The enticement of a cryptocurrency jackpot mixed with professed true love proved to be a costly combination for a Twin Cities man who kept his wife in the dark about the siphoning of their savings.
Police say the Eden Prairie resident was cheated out of more than $9 million over an increasingly costly half-year span when someone he connected with on LinkedIn reeled him in with promises of quick riches and a plea for him to abandon his wife and run off together.
"No one in the office has heard of a crypto fraud case as big," John Stiles, spokesman for Minnesota Attorney General Keith Ellison, said of how the monetary loss ranks among their cryptocurrency scam investigations. "In fact, their eyes popped when I told them the amount."
The slippery-slope disappearance of the couple's money is detailed in a search warrant affidavit that an Eden Prairie police detective filed in Hennepin County District Court asking permission for him to scrutinize the man's financial dealings from Dec. 21 to June 8, when the last of the wire transactions was made.

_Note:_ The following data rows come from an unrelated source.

-- ==== Sys2Proof/Syntax.lean ====
section
/-! DEFINITION. The commands of the block: one constructor per row of spec/opcode_table.json, in the table's order, with
the operands its rule names. What only the world outside the package can decide (a physical error, a measured time, what a
peer or the companion sends) is an operand (log entry 1). Operand types are in Event.lean. -/
namespace Sys2Proof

The supposed investments the man believed would yield big cryptocurrency returns went from routinely topping $100,000 to $2.1 million in a single transaction in the scheme's waning days, the filing disclosed.

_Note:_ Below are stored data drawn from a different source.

-- ==== Sys2Proof/Machine/AddrMap.lean ====
section
/-! DEFINITION. The device physical address map (R36 to R39), the layouts (R33) and the DRAM interleave (R42). -/
namespace Sys2Proof.Machine

/-- The number of partitions of a layout (R33). -/
def partsOf (layout : Nat) : Nat := if layout ≤ 1 then 1 else if layout ≤ 3 then 2 else 4

/-- The partition that owns region `r` in a layout (R33). -/
def partOfRegion (layout r : Nat) : Nat := if layout ≤ 1 then 0 else if layout ≤ 3 then r / 2 else r

/-- The regions of partition `p` in a layout, ascending (R33). -/
def regionsOf (layout p : Nat) : List Nat := [0, 1, 2, 3].filter fun r => partOfRegion layout r == p

/-- Is the DRAM spread of the layout "near stacks only" (R33)? In layouts 0 and 1 both rules name the same set. -/
def nearOnly (layout : Nat) : Bool := layout == 2 || layout == 5

/-- Does partition `p` depend on compute die `d` in a layout (R43)? -/
def dependsOn (layout p d : Nat) : Bool :=
  decide (p < partsOf layout) && (!nearOnly layout || partOfRegion layout d == p)

/-- The pooled profile of bridge modules (R33). -/
def pooled (layout : Nat) : Bool := layout == 0 || layout == 2

/-- 1 GiB. -/
def GiB : Nat := 2 ^ 30

/-- The size S of a partition's DRAM share (R38). -/
def shareSize (layout : Nat) : Nat := 960 * GiB / partsOf layout

/-- The end of DRAM (R36). -/
def dramEnd : Nat := 960 * GiB

/-- The partition whose share holds DRAM address `a` (R38). -/
def partOfDram (layout a : Nat) : Nat := a / shareSize layout

/-- The stack set of a partition, ascending (R42). -/
def stackSet (layout p : Nat) : List Nat :=
  if layout = 2 then (List.range 6).map (· + 6 * p)
  else if layout = 5 then (List.range 3).map (· + 3 * p)
  else List.range 12

/-- The XOR of the granule bits that spreads granules over stacks (R42). -/
def interleaveF (q : Nat) : Nat :=
  xorN (xorN (xorN (xorN (bits q 0 6) (bits q 6 6)) (bits q 12 6)) (bits q 18 6)) (bits q 24 1)

/-- The stack and the stack address of a DRAM address (R42). -/
def stackAddr (layout a : Nat) : Nat × Nat :=
  let p := partOfDram layout a
  let set := stackSet layout p
  let n := set.length
  let off := a - p * shareSize layout
  let g := off / 4096
  let q := g / n
  let slot := (g % n + interleaveF q) % n
  let base := if n = 12 ∧ partsOf layout > 1 then p * (80 * GiB / partsOf layout) else 0
  (set.getD slot 0, base + q * 4096 + off % 4096)

/-- The stack that holds a DRAM address (R42). -/
def stackOf (layout a : Nat) : Nat := (stackAddr layout a).1

/-- The base of the GlaetLink window onto companion memory (R36). -/
def glkBase : Nat := 0x40000000000

/-- The end of the GlaetLink window (R36). -/
def glkEnd : Nat := 0x80000000000

/-- The base of the SRAM windows (R39). -/
def sramBase : Nat := 0x80000000000

/-- What a DPA names (R36, R39). -/
inductive Target
  | dram
  | companion
  | coreStore (r k : Nat)
  | accStore (r k : Nat)
  | ccImem (r k : Nat)
  | ccDmem (r k : Nat)
  | regionBuf (r : Nat)
  | registers
  | unmapped
deriving DecidableEq, Repr

/-- What lies at offset `o` of a slot window (R39). -/
def slotTarget (r k o : Nat) : Target :=
  if o < 0x600000 then .coreStore r k
  else if o < 0x680000 then .accStore r k
  else if o < 0x700000 then .unmapped
  else if o < 0x710000 then .ccImem r k
  else if o < 0x720000 then .ccDmem r k
  else .unmapped

/-- What a DPA names (R36, R39). -/
def target (a : Nat) : Target :=
  if a < dramEnd then .dram
  else if a < glkBase then .unmapped
  else if a < glkEnd then .companion
  else if a < sramBase + 4 * 0x40000000 then
    let r := (a - sramBase) / 0x40000000
    let o := (a - sramBase) % 0x40000000
    if o < 40 * 0x800000 then slotTarget r (o / 0x800000) (o % 0x800000)
    else if 0x20000000 ≤ o ∧ o < 0x20000000 + 96 * 2 ^ 20 then .regionBuf r
    else .unmapped
  else if a < 0xF0000000000 then .unmapped
  else if a < 2 ^ 44 then .registers
  else .unmapped

/-- The DPA of the window of slot Lk of region n (R39). -/
def slotWindow (r k : Nat) : Nat := sramBase + r * 0x40000000 + k * 0x800000

/-- The DPA of the accumulation store of a slot, group `g` (R39: 32 KiB each). -/
def accBase (r k g : Nat) : Nat := slotWindow r k + 0x600000 + g * 0x8000

/-- The DPA of the control core's instruction memory (R39). -/
def imemBase (r k : Nat) : Nat := slotWindow r k + 0x700000

/-- The DPA of the control core's data memory (R39). -/
def dmemBase (r k : Nat) : Nat := slotWindow r k + 0x710000

/-- The DPA of a region buffer (R39). -/
def regionBufBase (r : Nat) : Nat := sramBase + r * 0x40000000 + 0x20000000

/-- Opposite or neighbouring dies: the bridges b that join Cb and C((b+1) mod 4) (R26). -/
def bridgeOf (x y : Nat) : Option Nat :=
  if (x + 1) % 4 = y then some x else if (y + 1) % 4 = x then some y else none

end Sys2Proof.Machine
end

The damage, according the detective, who specializes in cryptocurrency and romance scams: $9.2 million in 21 transactions.
In the simplest terms, cryptocurrency is unregulated digital money, which is usually named by the company offering it. You buy a certain amount and your transaction is recorded in a digital ledger, which down the line is used to make sure you have enough of a balance to cover your transaction.